#### [PROBLEM DETAILS]
The number of lines holding the string "exact" is all that is wanted; count them in the records below.

......

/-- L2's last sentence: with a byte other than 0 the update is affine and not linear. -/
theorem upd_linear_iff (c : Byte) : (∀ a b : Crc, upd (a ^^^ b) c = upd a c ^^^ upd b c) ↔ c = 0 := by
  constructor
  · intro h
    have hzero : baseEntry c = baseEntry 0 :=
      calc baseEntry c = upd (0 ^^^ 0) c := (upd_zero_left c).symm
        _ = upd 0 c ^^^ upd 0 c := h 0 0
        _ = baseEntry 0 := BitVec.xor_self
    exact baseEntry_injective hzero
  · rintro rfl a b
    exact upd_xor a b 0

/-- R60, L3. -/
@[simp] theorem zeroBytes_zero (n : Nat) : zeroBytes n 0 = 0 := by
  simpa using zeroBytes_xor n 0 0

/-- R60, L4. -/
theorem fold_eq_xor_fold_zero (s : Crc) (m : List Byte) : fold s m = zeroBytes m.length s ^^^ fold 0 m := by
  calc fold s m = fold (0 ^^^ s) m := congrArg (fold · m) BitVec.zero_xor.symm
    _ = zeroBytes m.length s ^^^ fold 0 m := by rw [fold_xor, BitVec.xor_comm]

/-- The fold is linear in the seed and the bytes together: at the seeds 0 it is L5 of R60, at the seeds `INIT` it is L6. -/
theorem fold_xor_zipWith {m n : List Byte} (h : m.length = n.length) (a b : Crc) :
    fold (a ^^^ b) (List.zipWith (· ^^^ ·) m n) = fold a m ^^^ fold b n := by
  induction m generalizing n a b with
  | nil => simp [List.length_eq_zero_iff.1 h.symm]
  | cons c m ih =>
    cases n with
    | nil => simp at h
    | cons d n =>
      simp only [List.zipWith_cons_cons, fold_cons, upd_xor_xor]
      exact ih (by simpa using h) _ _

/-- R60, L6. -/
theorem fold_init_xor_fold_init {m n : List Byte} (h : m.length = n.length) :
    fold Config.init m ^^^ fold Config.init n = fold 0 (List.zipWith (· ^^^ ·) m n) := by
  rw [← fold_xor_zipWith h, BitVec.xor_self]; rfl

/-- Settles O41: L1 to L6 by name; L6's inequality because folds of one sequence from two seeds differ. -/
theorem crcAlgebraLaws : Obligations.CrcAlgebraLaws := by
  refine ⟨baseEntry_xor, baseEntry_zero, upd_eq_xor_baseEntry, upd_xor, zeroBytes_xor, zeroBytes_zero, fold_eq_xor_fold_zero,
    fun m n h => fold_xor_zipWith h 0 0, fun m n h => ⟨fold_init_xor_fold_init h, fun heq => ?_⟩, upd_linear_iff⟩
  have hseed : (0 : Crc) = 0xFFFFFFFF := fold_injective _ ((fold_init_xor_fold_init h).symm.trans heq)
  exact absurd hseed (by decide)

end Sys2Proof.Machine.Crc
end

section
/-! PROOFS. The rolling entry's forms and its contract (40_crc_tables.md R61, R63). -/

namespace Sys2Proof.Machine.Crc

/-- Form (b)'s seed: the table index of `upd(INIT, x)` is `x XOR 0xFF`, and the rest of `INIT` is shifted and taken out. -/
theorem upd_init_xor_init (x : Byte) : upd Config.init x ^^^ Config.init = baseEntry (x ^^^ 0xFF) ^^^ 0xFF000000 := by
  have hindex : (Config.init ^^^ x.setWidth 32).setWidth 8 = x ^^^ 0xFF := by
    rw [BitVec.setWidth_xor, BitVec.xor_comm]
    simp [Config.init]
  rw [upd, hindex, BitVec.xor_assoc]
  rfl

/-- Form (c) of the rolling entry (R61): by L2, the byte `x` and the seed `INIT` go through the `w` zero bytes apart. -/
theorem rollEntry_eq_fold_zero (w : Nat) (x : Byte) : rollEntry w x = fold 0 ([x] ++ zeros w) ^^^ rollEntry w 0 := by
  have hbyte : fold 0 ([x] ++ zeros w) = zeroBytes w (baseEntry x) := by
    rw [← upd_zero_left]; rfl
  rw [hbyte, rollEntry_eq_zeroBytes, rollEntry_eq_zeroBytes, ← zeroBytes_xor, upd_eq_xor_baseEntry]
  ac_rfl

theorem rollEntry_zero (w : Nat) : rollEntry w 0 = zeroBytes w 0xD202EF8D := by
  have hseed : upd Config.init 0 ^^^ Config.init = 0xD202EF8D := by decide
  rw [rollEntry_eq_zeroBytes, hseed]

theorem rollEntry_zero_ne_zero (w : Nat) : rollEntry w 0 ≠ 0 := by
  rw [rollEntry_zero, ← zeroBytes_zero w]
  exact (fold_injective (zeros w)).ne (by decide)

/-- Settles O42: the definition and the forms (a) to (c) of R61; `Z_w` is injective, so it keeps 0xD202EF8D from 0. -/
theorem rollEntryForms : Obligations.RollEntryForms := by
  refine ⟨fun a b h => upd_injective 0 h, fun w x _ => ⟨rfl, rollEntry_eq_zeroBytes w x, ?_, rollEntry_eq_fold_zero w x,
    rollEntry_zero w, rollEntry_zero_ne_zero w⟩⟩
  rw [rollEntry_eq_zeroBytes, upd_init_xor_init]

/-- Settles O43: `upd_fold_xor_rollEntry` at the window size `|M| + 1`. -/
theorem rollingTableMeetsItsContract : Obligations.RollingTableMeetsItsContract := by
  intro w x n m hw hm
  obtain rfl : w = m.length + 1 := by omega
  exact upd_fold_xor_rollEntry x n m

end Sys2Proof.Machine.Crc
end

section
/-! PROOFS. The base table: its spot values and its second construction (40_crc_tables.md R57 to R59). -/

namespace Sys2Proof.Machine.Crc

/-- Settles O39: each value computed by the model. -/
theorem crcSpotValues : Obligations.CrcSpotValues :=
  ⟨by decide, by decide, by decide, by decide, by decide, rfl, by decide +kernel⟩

......

#### [THE COMPLETED TASK]
6